*** Opening of Extracted data ***

-- ==== Sys2Proof/WellFormed.lean ====
section
/-! DEFINITION. Which instructions and platforms are well formed. Register numbers, immediates and offsets carry their
range in their type; what is left to check is the size of a shift amount, and the platform's parameters (R315 line 1). -/

namespace Sys2Proof

/-- The shift amount of an immediate shift is a 6-bit number (R114). -/
def shiftAmountFits (amount : Nat) : Bool := decide (amount < 64)

/-- The instruction has an encoding: its operands fit their fields (R110 to R114). -/
def Instr.wellFormed : Instr → Bool
  | .lAdd _ _ _ => true
  | .lAddc _ _ _ => true
  | .lAddi _ _ _ => true
  | .lAnd _ _ _ => true
  | .lAndi _ _ _ => true
  | .lMovhi _ _ => true
  | .lOr _ _ _ => true
  | .lOri _ _ _ => true
  | .lSub _ _ _ => true
  | .lXor _ _ _ => true
  | .lXori _ _ _ => true
  | .lSll _ _ _ => true
  | .lSlli _ _ amount => shiftAmountFits amount
  | .lSra _ _ _ => true
  | .lSrai _ _ amount => shiftAmountFits amount
  | .lSrl _ _ _ => true
  | .lSrli _ _ amount => shiftAmountFits amount
  | .lSfeq _ _ => true
  | .lSfeqi _ _ => true
  | .lSfges _ _ => true
  | .lSfgesi _ _ => true
  | .lSfgeu _ _ => true
  | .lSfgeui _ _ => true
  | .lSfgts _ _ => true
  | .lSfgtsi _ _ => true
  | .lSfgtu _ _ => true
  | .lSfgtui _ _ => true
  | .lSfles _ _ => true
  | .lSflesi _ _ => true
  | .lSfleu _ _ => true
  | .lSfleui _ _ => true
  | .lSflts _ _ => true
  | .lSfltsi _ _ => true
  | .lSfltu _ _ => true
  | .lSfltui _ _ => true
  | .lSfne _ _ => true
  | .lSfnei _ _ => true
  | .lBf _ => true
  | .lBnf _ => true
  | .lJ _ => true
  | .lJal _ => true
  | .lJalr _ => true
  | .lJr _ => true
  | .lLbs _ _ _ => true
  | .lLbz _ _ _ => true
  | .lLhs _ _ _ => true
  | .lLhz _ _ _ => true
  | .lLws _ _ _ => true
  | .lLwz _ _ _ => true
  | .lSb _ _ _ => true
  | .lSh _ _ _ => true
  | .lSw _ _ _ => true
  | .lMfspr _ _ _ => true
  | .lMtspr _ _ _ => true
  | .lNop _ => true
  | .lRfe => true
  | .lSys _ => true
  | .lTrap _ => true

/-- The range is not empty. -/
def Region.wellFormed (r : Region) : Bool := decide (r.first ≤ r.last)

/-- The rule names a width that an access can have (R69) and a range that is not empty. -/
def AccessRule.wellFormed (r : AccessRule) : Bool :=
  (r.size == 1 || r.size == 2 || r.size == 4) && decide (r.first ≤ r.last)

/-- The major opcodes that R116 lists for an instruction other than l.nop. -/
def otherMajors : List (BitVec 6) :=
  [0x00, 0x01, 0x03, 0x04, 0x06, 0x08, 0x09, 0x11, 0x12, 0x21, 0x22, 0x23, 0x24, 0x25, 0x26, 0x27, 0x29, 0x2a, 0x2b,
    0x2d, 0x2e, 0x2f, 0x30, 0x35, 0x36, 0x37, 0x38, 0x39]

/-- Each shift selector lies in bits that its format leaves to it (R102: bits 10 to 4 of RRR, bits 15 to 6 of SHI), and
the major opcode of l.nop is no other instruction's (R116). -/
def Encoding.wellFormed (e : Encoding) : Bool :=
  decide (4 ≤ e.shiftReg) && decide (e.shiftReg ≤ 9) && decide (6 ≤ e.shiftImm) && decide (e.shiftImm ≤ 14) &&
    !otherMajors.contains e.nopMajor

/-- The three fields of SR are three bits (R30). -/
def StatusBits.wellFormed (b : StatusBits) : Bool := decide (b.iee ≠ b.f ∧ b.iee ≠ b.cy ∧ b.f ≠ b.cy)

/-- The three special registers have three numbers (R40). -/
def SprNumbers.wellFormed (n : SprNumbers) : Bool := decide (n.sr ≠ n.epc ∧ n.sr ≠ n.esr ∧ n.epc ≠ n.esr)

/-- The parameters of R6 that name fields, bits and numbers name different ones. -/
def Platform.coherent (p : Platform) : Bool :=
  p.encoding.wellFormed && p.statusBits.wellFormed && p.sprNumbers.wellFormed

/-- Both vector bases are multiples of 4 (R315 line 1), every range of the platform is well formed, and its parameters
are coherent. -/
def Platform.wellFormed (p : Platform) : Bool :=
  decide (p.bootVector.toNat % 4 = 0) && decide (p.isrVector.toNat % 4 = 0) &&
    p.mapped.all Region.wellFormed && p.busFaults.all AccessRule.wellFormed && p.coherent

end Sys2Proof
end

*** Close of Extracted data ***

— Requirement —
Repeat each line of the data above, exactly as it appears, from the first through the line that contains "namespace Sys2Proof".

— Response area —
-- ==== Sys2Proof/WellFormed.lean ====
section
/-! DEFINITION. Which instructions and platforms are well formed. Register numbers, immediates and offsets carry their
range in their type; what is left to check is the size of a shift amount, and the platform's parameters (R315 line 1). -/

namespace Sys2Proof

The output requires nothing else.